As technology offers the chance to change people’s ages, transform black-and-white footage into colour, and bring actors back from the dead, we explore how this is shaping our perception of history and what it means for actors’ futures

Had The Irishman been produced when Martin Scorsese and Robert De Niro first started developing it back in 2007, it would have looked markedly different. At the centre of the film’s hype has been both the all-star trifecta of De Niro, Al Pacino and Joe Pesci, and an ambitious proposition: to use CGI to digitally ‘de-age’ the characters throughout the film’s fluctuating timeline as it tours through the life of ­hitman Frank Sheeran.

Making stars look younger on-screen is nothing new – image manipulation, prosthetics, and good old make-up have been tampering with time for years. ­Rather than use motion capture, however, the team working on The Irishman instead developed a new rig including ‘witness’ infrared cameras designed to give a better trans­lation into 3D. The CGI was informed by real material filmed throughout each ­actor’s career, which was pieced together to create a younger version of the characters, rather than the actors.

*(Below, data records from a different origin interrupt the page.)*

-- ==== Sys2Proof/Laws/BoundFailures.lean ====
section
/-!
SUPPORT. What each function of Machine/Failures.lean can change at most.
-/

namespace Sys2Proof.Machine
open Sys2Proof Sys2Proof.Safety

theorem State.setNextVisit_only {s : State} {x1 : _} {x2 : _} {x3 : _} : Only 0x400 s (State.setNextVisit s x1 x2 x3) := by
  unfold State.setNextVisit
  repeat' first
    | decide
    | with_reducible exact Only.refl _ _
    | dsimp only
    | (simp only [Only.lit]; with_reducible apply Only.upd (hpending := rfl) <;> first | exact Or.inl rfl | exact Or.inr (by with_reducible rfl) | skip)

theorem State.dropVisit_only {s : State} {x1 : _} : Only 0x400 s (State.dropVisit s x1) := by
  unfold State.dropVisit
  repeat' first
    | decide
    | with_reducible exact Only.refl _ _
    | dsimp only
    | (simp only [Only.lit]; with_reducible apply Only.upd (hpending := rfl) <;> first | exact Or.inl rfl | exact Or.inr (by with_reducible rfl) | skip)

theorem State.lastTest_only {s : State} {x1 : _} {x2 : _} {x3 : _} : Only 0x8000000000000000000000000000000000000000000000000000000000000000000000000000000000000000000000000000000000000000000000000000000000 s (State.lastTest s x1 x2 x3) := by
  unfold State.lastTest
  repeat' first
    | decide
    | with_reducible exact Only.refl _ _
    | with_reducible apply Only.then (State.setF_only ?_)

theorem State.returnUnit_only {s : State} {x1 : _} : Only 0x8000000000000000000000000000000000000000000000000000000000000000000000000000000000000000000000000000000000000000000000000000000400 s (State.returnUnit s x1) := by
  unfold State.returnUnit
  repeat' first
    | decide
    | with_reducible exact Only.refl _ _
    | with_reducible apply Only.then State.putPlace_only
    | with_reducible apply Only.then State.dropVisit_only
    | with_reducible apply Only.then State.setNextVisit_only
    | with_reducible apply Only.then State.lastTest_only
    | split
    | dsimp only

theorem State.endVisit_only {s : State} {x1 : _} {x2 : _} : Only 0x8000000000000000000000000000000000000000000000000000000000000000000000000000000000000000000000000000000000000000000000000000000400 s (State.endVisit s x1 x2) := by
  unfold State.endVisit
  repeat' first
    | decide
    | with_reducible exact Only.refl _ _
    | with_reducible apply Only.then State.dropVisit_only
    | with_reducible apply Only.then State.lastTest_only
    | with_reducible apply Only.then State.returnUnit_only
    | split
    | dsimp only
    | (simp only [Only.lit]; with_reducible apply Only.upd (hpending := rfl) <;> first | exact Or.inl rfl | exact Or.inr (by with_reducible rfl) | skip)

theorem State.takeOut_only {s : State} {x1 : _} {x2 : _} : Only 0x1012400a000000100000000000280380010000000000100000000000008000000000001000000000002000000000000400000000100000000000002000000000020000000800004000008f80074000e18 s (State.takeOut s x1 x2) := by
  unfold State.takeOut
  repeat' first
    | decide
    | with_reducible exact Only.refl _ _
    | with_reducible apply Only.then State.retireUnit_only
    | with_reducible apply Only.then State.setUnit_only
    | split
    | dsimp only

theorem State.noteSpares_only {s : State} {x1 : _} {x2 : _} : Only 0x20002000000100000000000200380010000000000100000000000008000000000001000000000002000000000000400000000100000000000002000000000020000000800004000008000004000a08 s (State.noteSpares s x1 x2) := by
  unfold State.noteSpares
  repeat' first
    | decide
    | with_reducible exact Only.refl _ _
    | with_reducible apply Only.then State.event_only
    | split

theorem State.coverSpare_only {s : State} {x1 : _} {x2 : _} : Only 0x8000000000000000000000000000000000000000000000000000000000000000000000000000000000000000000000000000000000000000000000000000000400 s (State.coverSpare s x1 x2).1 := by
  unfold State.coverSpare
  repeat' first
    | decide
    | with_reducible exact Only.refl _ _
    | with_reducible apply Only.then State.dropVisit_only
    | with_reducible apply Only.then State.lastTest_only
    | with_reducible apply Only.then State.returnUnit_only
    | split
    | dsimp only

theorem State.coverPlace_only {s : State} {x1 : _} {x2 : _} {x3 : _} : Only 0x8000000000000000000000000000000000000000000000000000000000000000000000000000000000000000000000000000000000000000000000000000000400 s (State.coverPlace s x1 x2 x3).1 := by
  unfold State.coverPlace
  repeat' first
    | decide
    | with_reducible exact Only.refl _ _
    | with_reducible apply Only.then State.coverSpare_only
    | with_reducible apply Only.then State.putPlace_only
    | split
    | dsimp only
    | (simp only [Only.lit]; with_reducible apply Only.upd (hpending := rfl) <;> first | exact Or.inl rfl | exact Or.inr (by with_reducible rfl) | skip)

theorem State.failHere_only {s : State} {x1 : _} {x2 : _} : Only 0x1012400a00000010000000000028e38801000000000038000000000001c000000000003800000000002000000000000400000000780000000000007000000000020000000800004000008f80074000e18 s (State.failHere s x1 x2).1 := by
  unfold State.failHere
  repeat' first
    | decide
    | with_reducible exact Only.refl _ _
    | with_reducible apply Only.then State.endVisit_only
    | with_reducible apply Only.then State.takeOut_only
    | with_reducible apply Only.then State.noteSpares_only
    | with_reducible apply Only.then State.syncUnits_only
    | with_reducible apply Only.then State.coverPlace_only
    | split
    | dsimp only
    | (simp only [Only.lit]; with_reducible apply Only.upd (hpending := rfl) <;> first | exact Or.inl rfl | exact Or.inr (by with_reducible rfl) | skip)

theorem State.markLost_only {s : State} {x1 : _} {x2 : _} : Only 0x2000200000010000000000020038001800000000018000000000000c000000000001800000000002000000000000400000000180000000000003000000000020000000800004000008000004000a08 s (State.markLost s x1 x2) := by
  unfold State.markLost
  repeat' first
    | decide
    | with_reducible exact Only.refl _ _
    | with_reducible apply Only.then State.event_only
    | with_reducible apply Only.then State.syncDegraded_only
    | with_reducible apply Only.then (State.setB_only ?_)
    | split
    | dsimp only

theorem State.failUnit_only {s : State} {x1 : _} {x2 : _} {x3 : _} : Only 0x1012400a00000010000000000028e38801800000000038000000000001c000000000003800000000002000000000000400000000f80000000000007000000000020000000800004000008f84174040e18 s (State.failUnit s x1 x2 x3) := by
  induction x3 generalizing s x1 x2 with
  | zero =>
    unfold State.failUnit
    repeat' first
      | decide
      | with_reducible exact Only.refl _ _
      | with_reducible apply Only.then State.clusterLost_only
      | with_reducible apply Only.then State.failHere_only
      | with_reducible apply Only.then State.markLost_only
      | with_reducible apply Only.then State.syncUnits_only
      | split
      | dsimp only
  | succ n ih =>
    unfold State.failUnit
    repeat' first
      | decide
      | with_reducible exact Only.refl _ _
      | with_reducible apply Only.then ih
      | with_reducible apply Only.then State.clusterLost_only
      | with_reducible apply Only.then State.failHere_only
      | with_reducible apply Only.then State.markLost_only
      | with_reducible apply Only.then State.syncUnits_only
      | split
      | dsimp only

theorem State.unitFails_only {s : State} {x1 : _} {x2 : _} : Only 0x1012400a00000010000000000028e38801800000000038000000000001c000000000003800000000002000000000000400000000f80000000000007000000000020000000800004000008f84174040e18 s (State.unitFails s x1 x2) := by
  unfold State.unitFails
  repeat' first
    | decide
    | with_reducible exact Only.refl _ _
    | with_reducible apply Only.then State.failUnit_only
    | split

theorem State.swapEvent_only {s : State} {x1 : _} {x2 : _} : Only 0x20002000000100000000000200380010000000000100000000000008000000000001000000000002000000000000400000000100000000000002000000000020000000800004000008000004000a08 s (State.swapEvent s x1 x2) := by
  unfold State.swapEvent
  repeat' first
    | decide
    | with_reducible exact Only.refl _ _
    | with_reducible apply Only.then State.event_only
    | split
    | dsimp only

end Sys2Proof.Machine
end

“Scorsese’s design of the characters was based on the fact that he didn’t want to rewind 30 years and find Jimmy Conway from Goodfellas,” explains Pablo Helman, visual effects supervisor at ILM, the studio behind the de-ageing effects. “The director is creating a younger version of Frank Sheeran, who was 6ft 4in tall and weighed 240lbs. So, his face is wider and overall he has a heavier presence.” Likewise, Pesci’s character, Russell Bufalino, is depicted as a thin 53-year-old, rather than the Pesci we see in Home Alone, who was in his 50s at the time.

Top: Still from The Irishman; Above: A before and after comparison of the digitally de-ageing technique used on Joe Pesci. Image courtesy of ILM

“Scorsese’s design also took into account that these characters have had a ‘difficult’ life. Basically, they were damaged goods,” Helman adds. “[He] is creating characters; it’s the same thing he would do if he had used an approach based on physical make-up.”

BRINGING HISTORY BACK INTO COLOUR

Though The Irishman is loosely based on true events – real people, at least – it is detached enough that the team could construct their own vision for each character. Yet other films tackling real events have a duty to avoid taking too many artistic liberties. When Peter Jackson’s poignant First World War film They Shall Not Grow Old was released in 2018, it met with universal acclaim for having brought the people and events along the Western Front a century prior back into vivid colour.